Data records:
theorem endUnstarted_frame {LL rr s r code info} (h_s : Frame LL rr s) (hT : Cov endUnstarted_T LL) :
    Frame LL rr (State.endUnstarted s r code info) := by
  delta State.endUnstarted
  extract_lets c_1 s1_2 u_3
  have h_s1_2 : Frame LL rr s1_2 := by
      unfold s1_2
      exact record_frame h_s (pick_sub 0x1 rfl hT)
  clear_value s1_2
  exact setRing_frame h_s1_2 (pick_sub 0x1 rfl hT)

/-- What State.fenceTest may change. -/
def fenceTest_T : List Piece :=
  [.ctr .dram, .ctr .dramq, .ctr .pot, .err .dram, .err .pot, .fld (HDR.ev_raw .dram), .fld (HDR.ev_raw .pot), .mem, .pot, .sent]

theorem fenceTest_frame {LL rr s q f v} (h_s : Frame LL rr s) (hT : Cov fenceTest_T LL) :
    FrameP LL rr (State.fenceTest s q f v) := by
  delta State.fenceTest
  exact FrameP.ite (FrameP.mk h_s) (FrameP.ite (FrameP.mk h_s) (by
      split
      · exact FrameP.mk (memRecord_frame h_s (pick_sub 0x27d rfl hT))
      · exact FrameP.mk (fetched_frame h_s (pick_sub 0x187 rfl hT))))

/-- What State.settle may change. -/
def settle_T : List Piece :=
  [.ctr .dram, .ctr .dramq, .ctr .pot, .ctr .rsched, .err .dram, .err .pot, .fld (HDR.ev_raw .dram), .fld (HDR.ev_raw .pot), .mem, .pot, .rings,
   .sent]

theorem settle_frame {LL rr p0 p1 p2} (h_p1 : Frame LL rr p1) (hT : Cov settle_T LL) :
    Frame LL rr (State.settle p0 p1 p2) := by
  induction p0 generalizing p1 p2
  · unfold State.settle
    exact h_p1
  · rename_i m ih
    unfold State.settle
    extract_lets c_1 u_2 asked_3 s0_4 c_5 s1_6
    have h_s0_4 : Frame LL rr s0_4 := by
        unfold s0_4
        exact Frame.ite h_p1 (count_frame h_p1 (pick_sub 0x8 rfl hT))
    have h_s1_6 : Frame LL rr s1_6 := by
        unfold s1_6
        exact setRing_frame h_s0_4 (pick_sub 0x400 rfl hT)
    clear_value s0_4 s1_6
    exact Frame.ite h_p1 (by
        split
        · exact h_p1
        · exact Frame.ite (ih (endUnstarted_frame h_p1 (pick_sub 0x400 rfl hT))) (Frame.ite h_p1 (by
              split
              · exact setRing_frame h_p1 (pick_sub 0x400 rfl hT)
              · exact Frame.ite (setRing_frame h_s0_4 (pick_sub 0x400 rfl hT)) (by
                    split
                    · rename_i a27
                      have h28 := FrameP.eq (L := LL) (r := rr) a27 (fenceTest_frame h_s1_6 (pick_sub 0xbf7 rfl hT))
                      exact setRing_frame h28 (pick_sub 0x400 rfl hT)
                    · rename_i a31
                      have h32 := FrameP.eq (L := LL) (r := rr) a31 (fenceTest_frame h_s1_6 (pick_sub 0xbf7 rfl hT))
                      exact setRing_frame h32 (pick_sub 0x400 rfl hT)
                    · rename_i a39
                      have h40 := FrameP.eq (L := LL) (r := rr) a39 (fenceTest_frame h_s1_6 (pick_sub 0xbf7 rfl hT))
                      exact ih (endUnstarted_frame h40 (pick_sub 0x400 rfl hT))))))

/-- What State.endJob may change. -/
def endJob_T : List Piece :=
  [.fld RSCHED.PIN_COUNT.pinned, .rings]

theorem endJob_frame {LL rr s r kind quiet partly seq code detail info} (h_s : Frame LL rr s) (hT : Cov endJob_T LL) :
    Frame LL rr (State.endJob s r kind quiet partly seq code detail info) := by
  delta State.endJob
  extract_lets s1_1 c_2
  have h_s1_1 : Frame LL rr s1_1 := by
      unfold s1_1
      exact Frame.ite h_s (record_frame h_s (pick_sub 0x2 rfl hT))
  clear_value s1_1
  exact tryDisable_frame (setRing_frame h_s1_1 (pick_sub 0x2 rfl hT)) (pick_sub 0x3 rfl hT)

/-- What State.dropWait may change. -/
def dropWait_T : List Piece :=
  [.rings]

theorem dropWait_frame {LL rr s key} (h_s : Frame LL rr s) (hT : Cov dropWait_T LL) :
    Frame LL rr (State.dropWait s key) := by
  delta State.dropWait
  exact Frame.upd h_s (m_rings := .inl (nth 0 rfl hT))

/-- What State.testWait may change. -/
def testWait_T : List Piece :=
  [.ctr .dram, .ctr .dramq, .ctr .pot, .err .dram, .err .pot, .fld (HDR.ev_raw .dram), .fld (HDR.ev_raw .pot), .mem, .pot, .sent]

theorem testWait_frame {LL rr s w} (h_s : Frame LL rr s) (hT : Cov testWait_T LL) :
    FrameP LL rr (State.testWait s w) := by
  delta State.testWait
  exact FrameP.ite (FrameP.mk h_s) (by
      split
      · rename_i a4
        have h5 := FrameP.eq (L := LL) (r := rr) a4 (fenceTest_frame h_s (pick_sub 0x3ff rfl hT))
        exact FrameP.mk h5
      · rename_i a11
        have h12 := FrameP.eq (L := LL) (r := rr) a11 (fenceTest_frame h_s (pick_sub 0x3ff rfl hT))
        exact FrameP.mk h12)

/-- What State.rewait may change. -/
def rewait_T : List Piece :=
  [.ctr .dram, .ctr .dramq, .ctr .pot, .ctr .rsched, .err .dram, .err .pot, .fld (HDR.ev_raw .dram), .fld (HDR.ev_raw .pot), .mem, .pot, .rings,
   .sent]

theorem rewait_frame {LL rr s p} (h_s : Frame LL rr s) (hT : Cov rewait_T LL) :
    Frame LL rr (State.rewait s p) := by
  delta State.rewait
  extract_lets hit_1 s1_2
  have h_s1_2 : Frame LL rr s1_2 := by
      unfold s1_2
      exact Frame.foldl h_s (fun t3 x4 h5 => settle_frame h5 (pick_sub 0xfff rfl hT))
  clear_value s1_2
  exact Frame.foldl h_s1_2 (fun t6 x7 h8 => Frame.ite (by
      extract_lets r_9 u_10 u_11
      have h_r_9 : FrameP LL rr r_9 := by
          unfold r_9
          exact testWait_frame h8 (pick_sub 0xbf7 rfl hT)
      have h_u_10 : Frame LL rr u_10 := by
          unfold u_10
          exact FrameP.fst h_r_9
      clear_value r_9 u_10
      exact Frame.upd h_u_10 (m_rings := .inl (nth 10 rfl hT))) h8)

/-- What State.addWait may change. -/
def addWait_T : List Piece :=
  [.ctr .dram, .ctr .dramq, .ctr .pot, .ctr .rsched, .err .dram, .err .pot, .fld (HDR.ev_raw .dram), .fld (HDR.ev_raw .pot), .mem, .pot, .rings,
   .sent]

theorem addWait_frame {LL rr s key rid f v} (h_s : Frame LL rr s) (hT : Cov addWait_T LL) :
    Frame LL rr (State.addWait s key rid f v) := by
  delta State.addWait
  extract_lets w_1 s1_2 r_3 u_4 u_5
  have h_s1_2 : Frame LL rr s1_2 := by
      unfold s1_2
      exact count_frame h_s (pick_sub 0x8 rfl hT)
  have h_r_3 : FrameP LL rr r_3 := by
      unfold r_3
      exact FrameP.ite (FrameP.mk h_s1_2) (testWait_frame h_s1_2 (pick_sub 0xbf7 rfl hT))
  have h_u_4 : Frame LL rr u_4 := by
      unfold u_4
      exact FrameP.fst h_r_3
  clear_value s1_2 r_3 u_4
  exact Frame.upd h_u_4 (m_rings := .inl (nth 10 rfl hT))

/-- What State.takeEntry may change. -/
def takeEntry_T : List Piece :=
  [.ctr .dram, .ctr .dramq, .ctr .pot, .ctr .rsched, .err .dram, .err .pot, .fld (HDR.ev_raw .dram), .fld (HDR.ev_raw .pot), .mem, .pot, .rings,
   .sent]

theorem takeEntry_frame {LL rr s r} (h_s : Frame LL rr s) (hT : Cov takeEntry_T LL) :
    FrameOP LL rr (State.takeEntry s r) := by
  delta State.takeEntry
  extract_lets c_1 u_2
  split
  · exact FrameOP.ite (FrameOP.some (FrameP.mk (settle_frame (setRing_frame h_s (pick_sub 0x400 rfl hT)) (pick_sub 0xfff rfl hT)))) FrameOP.none
  · exact FrameOP.none

/-- What State.fenceSignal may change. -/
def fenceSignal_T : List Piece :=
  [.ctr .dram, .ctr .dramq, .ctr .pot, .dram, .err .dram, .err .pot, .fld (HDR.ev_raw .dram), .fld (HDR.ev_raw .pot), .mem, .pot, .sent]

theorem fenceSignal_frame {LL rr s q f v} (h_s : Frame LL rr s) (hT : Cov fenceSignal_T LL) :
    FrameP LL rr (State.fenceSignal s q f v) := by
  delta State.fenceSignal
  exact FrameP.ite (FrameP.mk h_s) (by
      split
      · rename_i a4
        have h5 := FrameP.eq (L := LL) (r := rr) a4 (tryStore_frame h_s (pick_sub 0x7ff rfl hT))
        exact FrameP.mk h5
      · rename_i a8
        have h9 := FrameP.eq (L := LL) (r := rr) a8 (tryStore_frame h_s (pick_sub 0x7ff rfl hT))
        exact FrameP.mk h9)

/-- What State.signal may change. -/
def signal_T : List Piece :=
  [.ctr .dram, .ctr .dramq, .ctr .pot, .ctr .rsched, .dram, .err .dram, .err .pot, .fld (HDR.ev_raw .dram), .fld (HDR.ev_raw .pot), .mem, .pot,
   .rings, .sent]

theorem signal_frame {LL rr s q f v} (h_s : Frame LL rr s) (hT : Cov signal_T LL) :
    FrameP LL rr (State.signal s q f v) := by
  delta State.signal
  split
  · rename_i a3
    have h4 := FrameP.eq (L := LL) (r := rr) a3 (fenceSignal_frame h_s (pick_sub 0x17f7 rfl hT))
    exact FrameP.mk (rewait_frame h4 (pick_sub 0x1fef rfl hT))
  · rename_i a9
    have h10 := FrameP.eq (L := LL) (r := rr) a9 (fenceSignal_frame h_s (pick_sub 0x17f7 rfl hT))
    exact FrameP.mk h10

• [Task description]:
Out of the data above, set down the lines from the one with "unfold s1_1" to the one with "def testWait_T : List", both included, exactly as written and with no additions.

• [Worked solution]:
      unfold s1_1
      exact Frame.ite h_s (record_frame h_s (pick_sub 0x2 rfl hT))
  clear_value s1_1
  exact tryDisable_frame (setRing_frame h_s1_1 (pick_sub 0x2 rfl hT)) (pick_sub 0x3 rfl hT)

/-- What State.dropWait may change. -/
def dropWait_T : List Piece :=
  [.rings]

theorem dropWait_frame {LL rr s key} (h_s : Frame LL rr s) (hT : Cov dropWait_T LL) :
    Frame LL rr (State.dropWait s key) := by
  delta State.dropWait
  exact Frame.upd h_s (m_rings := .inl (nth 0 rfl hT))

/-- What State.testWait may change. -/
def testWait_T : List Piece :=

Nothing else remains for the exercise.